Como antropóloga evolutiva que trabaja con los bayaka, al principio supuse que la gente simplemente se adaptaba a la disponibilidad estacional de los distintos alimentos. Pero sus cambios iban mucho más allá de la subsistencia: se extendían a los ámbitos de la política, la economía, los rituales y las relaciones.
Estos cambios contrastan fuertemente con mis propios hogares en el Reino Unido y España, países que parecen estar atrapados en órdenes sociopolíticos y económicos fijos. La flexibilidad bayaka me hizo replantearme muchas ideas sobre lo que es “natural” en las sociedades humanas, incluidos los roles de género, las jerarquías y el tamaño de los grupos sociales.

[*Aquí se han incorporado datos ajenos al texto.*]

/-- Count i of a port and the device-wide counter of the same name (12 R342, R343). -/
def countPort (p i : Nat) (s : State) : State :=
  let r := port s p
  count (176 + i) (setPort p { r with counts := mput r.counts i (satAdd 0xFFFFFFFF (mgetD r.counts i 0) 1) } s)

/-! ## Time (03 R45, R46) -/

/-- One second in units of 2^-32 s. -/
def secU : Nat := 2 ^ 32

/-- The time base as stamps show it (03 R45). -/
def now (s : State) : Instant := s.tb.count / 2 ^ 32

/-- A duration in ns, formed exactly and rounded down once (03 R46). -/
def nsU (ns : Nat) : Nat := ns * 2 ^ 32 / 1000000000

def usU (us : Nat) : Nat := us * 2 ^ 32 / 1000000

def msU (ms : Nat) : Nat := ms * 2 ^ 32 / 1000

/-- An instant in whole ns of TAI, rounded down. -/
def toNs (t : Instant) : Nat := t * 1000000000 / 2 ^ 32

/-- Instant j of the grid of integer rate r, j counted from the epoch (03 R61). -/
def gridAt (r j : Nat) : Instant := j / r * 2 ^ 32 + j % r * 2 ^ 32 / r

/-- Instant j of the grid of rate r plus num/den s, formed exactly and rounded down once (03 R46). -/
def gridPlus (r j num den : Nat) : Instant := (j * den + num * r) * 2 ^ 32 / (r * den)

/-- Instant j of the grid of rate r less num/den s, formed exactly and rounded down once (03 R46). -/
def gridLess (r j num den : Nat) : Instant := (j * den - num * r) * 2 ^ 32 / (r * den)

/-- The number of the first grid instant at or after t. -/
def gridCeil (r : Nat) (t : Instant) : Nat := t / 2 ^ 32 * r + ceilDiv (t % 2 ^ 32 * r) (2 ^ 32)

/-- The number of the last grid instant at or before t. -/
def gridFloor (r : Nat) (t : Instant) : Nat :=
  t / 2 ^ 32 * r + (ceilDiv ((t % 2 ^ 32 + 1) * r) (2 ^ 32) - 1)

/-- Whether t is an instant of the grid. -/
def onGrid (r : Nat) (t : Instant) : Bool := 0 < r && gridAt r (gridFloor r t) = t

/-- The first second boundary at or after t. -/
def secCeil (t : Instant) : Instant := ceilDiv t (2 ^ 32) * 2 ^ 32

/-- The correction in force, in units of 2^-24 of the crystal's rate (15 R412). -/
def rtcRate (r : Rtc) : Int := r.curveTerm + r.steer

/-- The clock counts crystal cycles with its correction, and stops at the end of its range (15 R411, R412). -/
def rtcCycles (n : Nat) (r : Rtc) : Rtc :=
  if r.rangeEnd then r else
    let acc := r.acc + (n : Int) * rtcRate r
    let total := ((r.sec * 32768 + r.sub : Nat) : Int) + n + acc.tdiv (2 ^ 24)
    let top := rangeEndCount r.leaps * 32768 + 32767
    let c := min total.toNat (max top (r.sec * 32768 + r.sub))
    { r with acc := acc.tmod (2 ^ 24), sec := c / 32768, sub := c % 32768 }

/-- The clock over a time in units of 2^-64 s (15 R400). -/
def rtcElapse (d : Nat) (r : Rtc) : Rtc :=
  let p := r.phase + d * 32768
  rtcCycles (p / 2 ^ 64) { r with phase := p % 2 ^ 64 }

/-- Operating time over a time in units of 2^-64 s (16 R424). -/
def opElapse (d : Nat) (r : Recorder) : Recorder :=
  let p := r.opPhase + d * 1024
  { r with opPhase := p % 2 ^ 64, opTime := satAdd (2 ^ 40 - 1) r.opTime (p / 2 ^ 64) }

/-- The nominal increment of a CK_TB tick in units of 2^-64 s (03 R45). -/
def incrNominal : Nat := 73786976295

/-- The time base over d units of 2^-64 s of its own time: a slew goes on at the rate of the increment in force, until
nothing is left of it and the increment is nominal again (03 R45, R54). -/
def tbElapse (d : Nat) (b : TimeBase) : TimeBase :=
  let gone := ((incrNominal : Int) - b.incr) * d / (b.incr : Int)
  if b.slew = 0 ∨ b.slew.natAbs ≤ gone.natAbs then { b with count := b.count + d, slew := 0, incr := incrNominal }
  else { b with count := b.count + d, slew := b.slew - gone }

/-- A time of d units of 2^-64 s passes. -/
def elapse (d : Nat) (s : State) : State :=
  { s with
    tb := tbElapse d s.tb
    rtc := rtcElapse d s.rtc
    rcd := if s.pwr.ps = .off then s.rcd else opElapse d s.rcd }

/-- The time base reaches an instant; it never goes back. -/
def advanceTo (t : Instant) (s : State) : State := elapse (t * 2 ^ 32 - s.tb.count) s

/-! ## MSI-X vectors, status bits and alerts (02 R40, R42, R44) -/

/-- Word i of the MSI-X table. PRESUMED: the table of PCI Express, whose entries reset with their mask bit set. -/
def vecWord (s : State) (i : Nat) : Word32 := mgetD s.glb.vecTab i (if i % 4 = 3 then 1 else 0)

/-- Vector n's mask bit. -/
def vecMasked (s : State) (n : Nat) : Bool := (vecWord s (4 * n + 3)).getLsbD 0

/-- Raise an MSI-X vector (02 R42); while its mask is set its bit in the pending-bit array is set. -/
def raiseVector (n : Nat) (s : State) : State :=
  let s := emit (.vector n) s
  if vecMasked s n then { s with glb := { s.glb with vecPend := mput s.glb.vecPend n true } } else s

/-- Set a bit of GLB_IRQ_STATUS; an enabled bit raises vector 1. -/
def setIrq (b : Nat) (s : State) : State :=
  let s := { s with glb := { s.glb with irqStatus := s.glb.irqStatus ||| BitVec.ofNat 9 (2 ^ b) } }
  if s.glb.irqEnable.getLsbD b then raiseVector 1 s else s

/-- Set a bit of AON_ALERT. -/
def setAlert (b : Nat) (s : State) : State :=
  { s with pwr := { s.pwr with aonAlert := s.pwr.aonAlert ||| BitVec.ofNat 4 (2 ^ b) } }

/-- MGP_ALERT_N is asserted while an enabled AON_ALERT bit is set (02 R44). The pin follows the two registers and is held
nowhere else. -/
def mgpAlertN (s : State) : Bool := decide (s.pwr.aonAlert &&& s.pwr.aonAlertEn ≠ 0)

/-- Set a bit of CAS_IRQ and raise vector 90 (02 R42). -/
def setCasIrq (b : Nat) (s : State) : State :=
  raiseVector 90 { s with cas := { s.cas with irq := s.cas.irq ||| BitVec.ofNat 5 (2 ^ b) } }

/-! ## Where the block is -/

/-- The main side is powered and in IDLE or RUN. -/
def mainUp (s : State) : Bool := s.pwr.ps = .idle || s.pwr.ps = .run

def inRun (s : State) : Bool := s.pwr.ps = .run

def inIdle (s : State) : Bool := s.pwr.ps = .idle

/-- AON_ONLY or DORMANT: state D of the opcode table (02 R36). -/
def mainDown (s : State) : Bool := s.pwr.ps = .aonOnly || s.pwr.ps = .dormant

/-- ACTIVE or SOLO (02 R36). -/
def actRole (s : State) : Bool := s.cas.role = .active || s.cas.role = .solo

/-! ## Table banks (01 R17) -/

def activeBank (s : State) : Bank := if s.active then s.bank1 else s.bank0

def inactiveBank (s : State) : Bank := if s.active then s.bank0 else s.bank1

/-- Write the active bank. -/
def setActive (b : Bank) (s : State) : State := if s.active then { s with bank1 := b } else { s with bank0 := b }

/-- Write the inactive bank. -/
def setInactive (b : Bank) (s : State) : State := if s.active then { s with bank0 := b } else { s with bank1 := b }

/-- The schedule in force. -/
def sched (s : State) : Option SchedImg := (activeBank s).sched

/-- Fnom of the active schedule; 50 with none. -/
def fnom (s : State) : Nat := match sched s with
  | some i => i.fnom
  | none => 50

/-! ## UTC (03 R57, R58) -/

/-- TAI − UTC in force at an instant: it changes after the inserted second, or at the deleted one (03 R57, R58). An instant
before the last change has the offset that was in force before it. -/
def utcOffsetAt (s : State) (t : Instant) : Nat :=
  let past := match s.tb.lastLeap with
    | some (e, old, _) => if t / 2 ^ 32 < e then some old else none
    | none => none
  match past, s.tb.leapEnd with
  | some old, _ => old
  | none, some e =>
    if e ≤ t / 2 ^ 32 then (if s.tb.leap = 2 then s.tb.utcOffset - 1 else s.tb.utcOffset + 1) else s.tb.utcOffset
  | none, none => s.tb.utcOffset

/-- SOC of an instant (03 R58). -/
def socOf (s : State) (t : Instant) : Nat := t / 2 ^ 32 - utcOffsetAt s t

/-! ## The event recorder (16) -/

/-- LEN of a record (16 R418). -/
def recLen (r : Record) : Nat := 44 + ceilDiv r.detail.length 4 * 4

/-- Stored size of a record (16 R427). -/
def recSize (r : Record) : Nat := ceilDiv (recLen r + 12) 16 * 16

def recLive (l : List Record) : Nat := lsum l recSize

/-- PFLAGS[1:0] and UTC_SEC (16 R421). -/
def recUtc (s : State) : Nat × Nat :=
  if mainUp s ∧ s.tb.state ≠ .freerun then (1, socOf s (now s))
  else if s.rtc.lost then (0, 0)
  else (2, countUtc s.rtc.leaps s.rtc.sec)

/-- Step 1 of 16 R427 within one severity: oldest first, until the live records leave room. -/
def evictSev (sev need : Nat) : List Record → Nat → List Record
  | [], _ => []
  | r :: rs, live =>
    if live + need ≤ Config.recorderRoom then r :: rs
    else if r.sev = sev then evictSev sev need rs (live - recSize r)
    else r :: evictSev sev need rs live

/-- Step 1 of 16 R427: lowest severity first. -/
def evictUpTo (need : Nat) : Nat → List Record → List Record
  | 0, l => evictSev 0 need l (recLive l)
  | v + 1, l =>
    let l := evictUpTo need v l
    evictSev (v + 1) need l (recLive l)

def recDiscard (seq : Nat) (s : State) : State :=
  let s := { s with rcd := { s.rcd with
    discards := satAdd (2 ^ 32 - 1) s.rcd.discards 1
    owed := true
    owedN := s.rcd.owedN + 1
    owedFirst := if s.rcd.owed then s.rcd.owedFirst else seq
    owedLast := seq } }
  raiseVector 92 s

/-- A record is assigned its SEQ and staged, or discarded (16 R422, R425, R427). -/
def recStage (r : Record) (s : State) : State :=
  let live := s.rcd.live
  let s := { s with rcd := { s.rcd with seq := (s.rcd.seq + 1) % 2 ^ 32 } }
  let need := recSize r
  let staged := (live.filter (·.staged)).length
  if Config.stagingRoom ≤ staged then recDiscard r.seq s
  else
    let kept := if recLive live + need ≤ Config.recorderRoom then live else evictUpTo need r.sev live
    if recLive kept + need ≤ Config.recorderRoom then
      let s := { s with rcd := { s.rcd with live := kept ++ [r] } }
      if 5 ≤ r.sev then raiseVector 92 s else s
    else recDiscard r.seq s

/-- Assign and stage a record whose fields are given, stamped now (16 R418, R421, R423, R424). -/
def recAdd (sev cls code origin textFlag subject arg0 arg1 : Nat) (detail : Bytes) (s : State) : State :=
  let (src, utc) := recUtc s
  recStage
    { sev := sev, cls := cls, seq := s.rcd.seq, cycles := s.rcd.cycles, opTime := s.rcd.opTime, code := code
      origin := origin, pflags := src + 4 * textFlag, subject := subject % 2 ^ 32, arg0 := arg0 % 2 ^ 32
      arg1 := arg1 % 2 ^ 32, utc := utc, detail := detail.take 980 } s

/-- A record of the device itself whose DETAIL names the event and its quantities (16 R420). -/
def noteI (sev cls : Nat) (name items : Bytes) (subject arg0 arg1 : Nat) (s : State) : State :=
  recAdd sev cls (1 + Config.recCode cls name % 0xEFFF) 3 1 subject arg0 arg1 (name ++ items) s

def note (sev cls : Nat) (name : Bytes) (subject arg0 arg1 : Nat) (s : State) : State :=
  noteI sev cls name [] subject arg0 arg1 s

/-- A NAME=value item of DETAIL (16 R420). -/
def item (name : Bytes) (v : Nat) : Bytes := (32 : Byte) :: name ++ (61 : Byte) :: decText v

/-- Write an owed summary (16 R428). DEDUCED: one that is itself discarded leaves the records it would name owed with it. -/
def recSummary (s : State) : State :=
  if s.rcd.owed then
    let (n, a, b) := (s.rcd.owedN, s.rcd.owedFirst, s.rcd.owedLast)
    let s := recAdd 7 0 1 3 0 n a b [] { s with rcd := { s.rcd with owed := false, owedN := 0, owedFirst := 0, owedLast := 0 } }
    if s.rcd.owed then { s with rcd := { s.rcd with owedN := n + s.rcd.owedN, owedFirst := a } } else s
  else s

/-! ## Replies (02 R28, R30, R33) -/

def ringLen (log2 : Nat) : Nat := 2 ^ log2

/-- The reply ring is full (02 R27, R28). -/
def rplqFull (s : State) : Bool := (s.cmd.rqTail + 1) % ringLen s.cmd.rqSize = s.cmd.rqHead

/-- Write a reply at RPLQ_TAIL and raise vector 0 (02 R28, R42). The reply that fills the ring sets RPLQ_FULL. -/
def putHostReply (r : Reply) (noIrq : Bool) (s : State) : State :=
  let slot := s.cmd.rqTail
  let s := emit (.reply (some slot) r) { s with cmd := { s.cmd with rqTail := (slot + 1) % ringLen s.cmd.rqSize } }
  let s := if rplqFull s then setIrq 7 s else s
  if noIrq then s else raiseVector 0 s

/-- The control firmware has faulted and not recovered: commands go unanswered (01 R16). -/
def fwDown (s : State) : Bool := mainUp s && s.pwr.fwFault

/-- A reply waits until its origin can take it: no reply is dropped (02 R28). -/
def holdReply (r : Reply) (noIrq : Bool) (s : State) : State :=
  { s with cmd := { s.cmd with replyWait := s.cmd.replyWait ++ [(r, noIrq)] } }

/-- Post a reply to its origin: the reply ring, the MGP's reply mailbox, or nowhere for a forwarded command (14 R382).
A reply waits while the firmware is down (01 R16), and a host reply while its ring is full or off. -/
def postReply (r : Reply) (noIrq : Bool) (s : State) : State :=
  match r.origin with
  | .host => if fwDown s || !s.cmd.rqEn || rplqFull s then holdReply r noIrq s else putHostReply r noIrq s
  | .mgp =>
    if fwDown s then holdReply r noIrq s
    else setAlert 0 (emit (.reply none r) { s with cmd := { s.cmd with replyBox := some r } })
  | .twin => s

/-- Post the second reply of a QUEUED command (02 R30). -/
def finalReply (w : Waiter) (status : Nat) (s : State) : State :=
  postReply { origin := w.origin, status, opcode := w.opcode, tag := w.tag, final := true, result := [] } w.noIrq s

def originCode : Origin → Nat
  | .host => 0
  | .mgp => 1
  | .twin => 2

/-- A status of class 0x01xx: the command is malformed (02 R25). -/
def malformed (status : Nat) : Bool := status / 256 = 1

/-- Keep the reply of the last command executed from an origin (02 R31). -/
def storeReply (l : LastCmd) (s : State) : State :=
  match l.reply.origin with
  | .host => { s with cmd := { s.cmd with lastHost := some l } }
  | .mgp => { s with cmd := { s.cmd with lastMgp := some l } }
  | .twin => s

/-- A command ends, or is registered as QUEUED: it is counted or recorded, and its reply is stored and posted (02 R25,
R30, R31). -/
def closeCommand (w : Waiter) (sev : Option Nat) (crc : Nat) (params : Bytes) (status : Nat) (dry : Bool) (result : Bytes)
    (s : State) : State :=
  let s :=
    if malformed status then (match w.origin with
      | .host => count 0 s
      | .mgp => count 1 s
      | .twin => s)
    else match sev, dry with
      | some v, false => recAdd v 2 w.opcode (originCode w.origin) 0 w.seq (w.tag + status * 65536) 0 params s
      | _, _ => s
  let r : Reply := { origin := w.origin, status, opcode := w.opcode, tag := w.tag, final := status ≠ 1 || dry, result }
  postReply r w.noIrq (storeReply { opcode := w.opcode, seq := w.seq, crc, reply := r } s)

/-- Post the replies that wait, in order; those that still cannot be posted go on waiting. -/
def drainReplies (s : State) : State :=
  s.cmd.replyWait.foldl (fun s e => postReply e.1 e.2 s) { s with cmd := { s.cmd with replyWait := [] } }

/-! ## Outcomes -/

/-- Every row ends in a next state. -/
def done (s : State) : Host.Outcome State Fault Refusal := .next s

/-! ## Issues of the schedule (03 R68) -/

/-- Issue i of an entry within a second. -/
def issueAt (e : SchedEntry) (sec i : Nat) : Instant := sec * secU + (e.a + i * e.m) * secU / e.q

/-- The second and number of an entry's first issue at or after an instant. -/
def issueNext (e : SchedEntry) (t : Instant) : Nat × Nat :=
  let i := ceilDiv (ceilDiv (t % secU * e.q) secU - e.a) e.m
  if i < e.n then (t / secU, i) else (t / secU + 1, 0)

/-- The first issue of an entry at or after an instant. -/
def issueFrom (e : SchedEntry) (t : Instant) : Instant := issueAt e (issueNext e t).1 (issueNext e t).2
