/-- Whether a task instance is a scheme's. -/
def schemeTask (sch : Nat) (k : TaskInst) : Bool := k.tmpl.type == 2 && k.tmpl.object == sch

/-- The scheme's released cycles that no core has started. -/
def waitingCycles (s : State) (sch : Nat) : List TaskInst :=
  s.disp.ready.filter (schemeTask sch) ++ s.disp.held.filter (schemeTask sch)
    ++ (s.disp.cores.map fun e => e.2.queue.filter (schemeTask sch)).flatten

/-- A released instance leaves every list without running. -/
def removeTask (k : TaskInst) (s : State) : State :=
  let other := fun (x : TaskInst) => x.serial != k.serial
  let r := tmplRun s k.tid
  let s := setTmplRun k.tid { r with pending := r.pending - 1 } s
  { s with disp := { s.disp with
    ready := s.disp.ready.filter other
    held := s.disp.held.filter other
    cores := mmap s.disp.cores fun _ c => { c with queue := c.queue.filter other } } }

/-- The scheme's next cycle in order of t is skipped: a release that waits is discarded, or a later one does not run
(08 R201). -/
def schemeSkipNext (sch : Nat) (s : State) : State :=
  match lminBy (waitingCycles s sch) (fun k => k.t) with
  | some k => retryHeld (instTaskEnd k.gid k.t (removeTask k (skipCycle sch k.t 1 s)))
  | none => { s with schs := mmod s.schs sch fun r => { r with skipNext := true } }

/-- A release that does not run: a scheme's cycle is skipped at once (08 R201), and what follows for the other types is
settled by their own chapters from the list (06 R156). -/
def releaseDropped (k : TaskInst) (s : State) : State :=
  let s := if k.tmpl.type = 2 then skipCycle k.tmpl.object k.t 2 s else s
  let s := { s with disp := { s.disp with dropped := s.disp.dropped ++ [k] } }
  if k.gid < 0x400 then instTaskEnd k.gid k.t s else s

/-- A scheme's release at instant t is to be skipped (08 R201). -/
def skipsNow (s : State) (tm : Template) : Bool :=
  tm.type == 2 && (match mget s.schs tm.object with
    | some r => r.skipNext
    | none => false)

/-- Release one instance of a template; limit is its hold limit (06 R148, R155). -/
def releaseTask (tid : Nat) (tm : Template) (t : Instant) (gid : Nat) (limit : Instant) (s : State) : State :=
  let r := tmplRun s tid
  let k : TaskInst := { tid := tid, tmpl := tm, t := t, gid := gid, released := now s, holdUntil := limit
                        serial := s.disp.serial }
  let s := { s with disp := { s.disp with serial := s.disp.serial + 1 } }
  if skipsNow s tm then
    let s := skipCycle tm.object t 1 { s with schs := mmod s.schs tm.object fun r => { r with skipNext := false } }
    if gid < 0x400 then instTaskEnd gid t s else s
  else if 4 ≤ r.pending then
    let s := count 57 s
    let sec := now s / secU
    let s := if r.backlogSec = some sec then s
      else noteData 5 nmTaskBacklog tid t (setTmplRun tid { r with backlogSec := some sec } s)
    releaseDropped k s
  else
    let s := setTmplRun tid { r with pending := r.pending + 1 } s
    if Config.maxReady ≤ s.disp.ready.length then
      count 55 { s with disp := { s.disp with held := s.disp.held ++ [k] } }
    else { s with disp := { s.disp with ready := s.disp.ready ++ [k] } }

/-! ## Firing (06 R137-R142) -/

/-- Held value of a (group, channel) pair (06 R142). -/
def heldVal (s : State) (gid cid : Nat) : Option ChanVal :=
  match mget s.mst.hold gid with
  | some m => mget m cid
  | none => none

def setHeld (gid cid : Nat) (v : ChanVal) (s : State) : State :=
  { s with mst := { s.mst with hold := mput s.mst.hold gid (mput (mgetD s.mst.hold gid []) cid v) } }

/-- The channels with ALIGN set of a group's streams, in order of CID. -/
def groupChans (b : Bank) (g : GroupDef) : List (Nat × ChannelDef) :=
  b.channels.filter fun e => chanAlign e.2 && g.sids.contains e.2.sid

/-- What a group presents for one channel, and whether it is substituted (06 R141). -/
def presentChan (s : State) (gid : Nat) (ops : List Cell) (cid : Nat) (c : ChannelDef) : ChanView × Bool :=
  let v := match ops.find? (fun o => o.key == c.sid) with
    | some o => operandVal (activeBank s) c.sid c o.data
    | none => none
  match v with
  | some (q, v) =>
    if qbit q 0 then ({ cid := cid, qual := q, val := v }, false)
    else
      let (q, v) := substitute (fnom s) c (heldVal s gid cid)
      ({ cid := cid, qual := q, val := v }, true)
  | none =>
    let (q, v) := substitute (fnom s) c (heldVal s gid cid)
    ({ cid := cid, qual := q, val := v }, true)

/-- The presented view updates the hold table: VALID = 1 and SUBST = 0 (06 R142). -/
def holdUpdate (gid : Nat) (view : List ChanView) (s : State) : State :=
  view.foldl (fun s v => if qbit v.qual 0 && !qbit v.qual 4 then setHeld gid v.cid v.val s else s) s

/-- The templates that a firing of a group releases, in order of TID (06 R138, R146): a SCHEME only for a slot whose
cycle is open (08 R194). -/
def firedTemplates (s : State) (gid : Nat) (t : Instant) : List (Nat × Template) :=
  (activeBank s).templates.filter fun e =>
    e.2.gid == gid && (e.2.type == 1 || e.2.type == 3 || e.2.type == 4 ||
      (e.2.type == 2 && (match mget s.schs e.2.object with
        | some r => r.running && r.opened.contains t
        | none => false)))

/-- The scheme's open cycle is taken by its release (08 R194). -/
def takeOpened (k : Template) (t : Instant) (s : State) : State :=
  if k.type = 2 then
    { s with schs := mmod s.schs k.object fun r => { r with opened := r.opened.filter (fun x => decide (t < x)) } }
  else s

/-- A scheme's CYCLE issue falls on an instant and has not taken place (08 R194). -/
def cycleToCome (s : State) (sch : Nat) (t : Instant) : Bool :=
  (match mget s.schs sch with
    | some r => (match r.cycleAt with
      | some c => decide (c < t)
      | none => true)
    | none => true) &&
  (match sched s with
    | some img => img.entries.any fun e => e.action == 4 && e.target == sch && (issueHit e t).isSome
    | none => false)

/-- The schemes of a group whose CYCLE issue for an instance is still to come. -/
def cyclesToCome (s : State) (gid : Nat) (t : Instant) : List Nat :=
  if t < now s then [] else
  (activeBank s).templates.filterMap fun e =>
    if e.2.gid == gid && e.2.type == 2 && cycleToCome s e.2.object t then some e.2.object else none

/-- An instance fires: kind 2 EARLY, 3 at the deadline, 4 FIXED (17 R435). -/
def fireInst (gid : Nat) (g : GroupDef) (t : Instant) (kind : Nat) (s : State) : State :=
  let i := (findInst s gid t).getD { gid := gid, t := t, state := .open_ }
  let ops := s.mst.cells.filter fun c => c.inst == t && i.present.contains c.key && !c.staging
  let parts := (groupChans (activeBank s) g).map fun e => presentChan s gid ops e.1 e.2
  let view := parts.map (·.1)
  let subst := (parts.filter (·.2)).length
  let tms := firedTemplates s gid t
  let missing := (groupKeys g).length - i.present.length
  let s := countBy 52 subst (count (46 + kind) s)
  let s := traceMatch gid kind missing t (holdUpdate gid view s)
  let s := { s with mst := { s.mst with lastFired := mput s.mst.lastFired gid t } }
  let i := { i with state := .fired, kind := kind, view := view, ops := ops, tasks := tms.length
                    cycles := cyclesToCome s gid t }
  let s := instSettle i s
  let s := tms.foldl (fun s e => releaseTask e.1 e.2 t gid (groupLimit (fnom s) g t) (takeOpened e.2 t s)) s
  unreference gid t s

/-- A successor that waits as COMPLETE fires after its predecessor (06 R137, R138). -/
def fireWaiting : Nat → Nat → GroupDef → Instant → State → State
  | 0, _, _, _, s => s
  | fuel + 1, gid, g, t, s =>
    let nx := gridAt g.rate (gridFloor g.rate t + 1)
    match findInst s gid nx with
    | some i =>
      if i.state = .complete ∧ g.policy = 0 ∧ !hasFired s gid nx then
        fireWaiting fuel gid g nx (fireInst gid g nx 2 s)
      else s
    | none => s

/-- Fire an instance and the successors that waited for it. -/
def fire (gid : Nat) (g : GroupDef) (t : Instant) (kind : Nat) (s : State) : State :=
  fireWaiting s.mst.insts.length gid g t (fireInst gid g t kind s)

/-- An operand of a member arrives at one open group instance (06 R136, R137). -/
def joinInst (gid : Nat) (g : GroupDef) (key : Nat) (t : Instant) (s : State) : State :=
  let i := (findInst s gid t).getD { gid := gid, t := t, state := .open_ }
  let i := { i with present := if i.present.contains key then i.present else i.present ++ [key] }
  if (groupKeys g).all i.present.contains then
    let s := traceMatch gid 1 0 t (setInst { i with state := .complete } s)
    if g.policy = 0 then
      if predFired s gid g t then fire gid g t 2 s else count 51 s
    else s
  else setInst i s

/-- The groups for which an operand counts, in order of GID. -/
def openGroups (s : State) (key : Nat) (t stamp : Instant) : List (Nat × GroupDef) :=
  (groupsOf s key).filter fun e => onGrid e.2.rate t && instOpen s e.1 e.2 t stamp

/-- An operand stands in a cell: each open instance takes it (06 R130, R136, R138). -/
def operandWritten (key : Nat) (t stamp : Instant) (s : State) : State :=
  cellSweep ((openGroups s key t stamp).foldl (fun s e => joinInst e.1 e.2 key t s) s)

/-- A C37.118 or GOOSE_R stream in no group keeps its cell until its missing limit, the instant plus 2 / RATE; a FILTER operand
is written after that limit, and a producer has none (06 R131). -/
def keepsCell (s : State) (key : Nat) (t : Instant) : Bool :=
  match mget (activeBank s).streams key with
  | some d => d.type != 3 && d.type != 4 && decide (now s < gridAt d.rate (gridFloor d.rate t + 2))
  | none => false

/-- Which groups a new cell waits for, and whether one had already fired (06 R129, R131). The mark 1024 stands for the missing
limit of a stream in no group. -/
def cellWaits (s : State) (key : Nat) (t stamp : Instant) : List Nat × Bool :=
  let all := groupsOf s key
  let opn := openGroups s key t stamp
  (if all.isEmpty ∧ keepsCell s key t then [1024] else opn.map (·.1), decide (opn.length < all.length))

Y cuanto más lo analizaba, más me daba cuenta de que la flexibilidad bayaka no era una anomalía: la rigidez de las sociedades industrializadas y capitalistas sí lo es. A lo largo de la historia y la geografía, las sociedades han reestructurado su vida sociopolítica y económica en respuesta a los cambios estacionales, y quizá no solo debido a la fluctuación de los recursos. También es posible que lo hagan porque reconocen los peligros del estancamiento.
Desde mi perspectiva, la reestructuración periódica mantiene a las comunidades adaptables y resistentes. Resolver los grandes retos actuales —desigualdad, autoritarismo, crisis climática— puede requerir que integremos esta flexibilidad como parte fundamental del tejido de nuestras sociedades.
CATEGORIZANDO SOCIEDADES
Durante la mayor parte de nuestra existencia, los humanos hemos vivido como cazadores-recolectores. Hoy en día, solo un pequeño número de sociedades sigue dependiendo de la caza y la recolección. Pero estudiar cómo se adaptan estos grupos a los distintos entornos ayuda a los antropólogos evolutivos a comprender cómo nuestra especie se logró expandirse a través de todo el mundo y prosperar.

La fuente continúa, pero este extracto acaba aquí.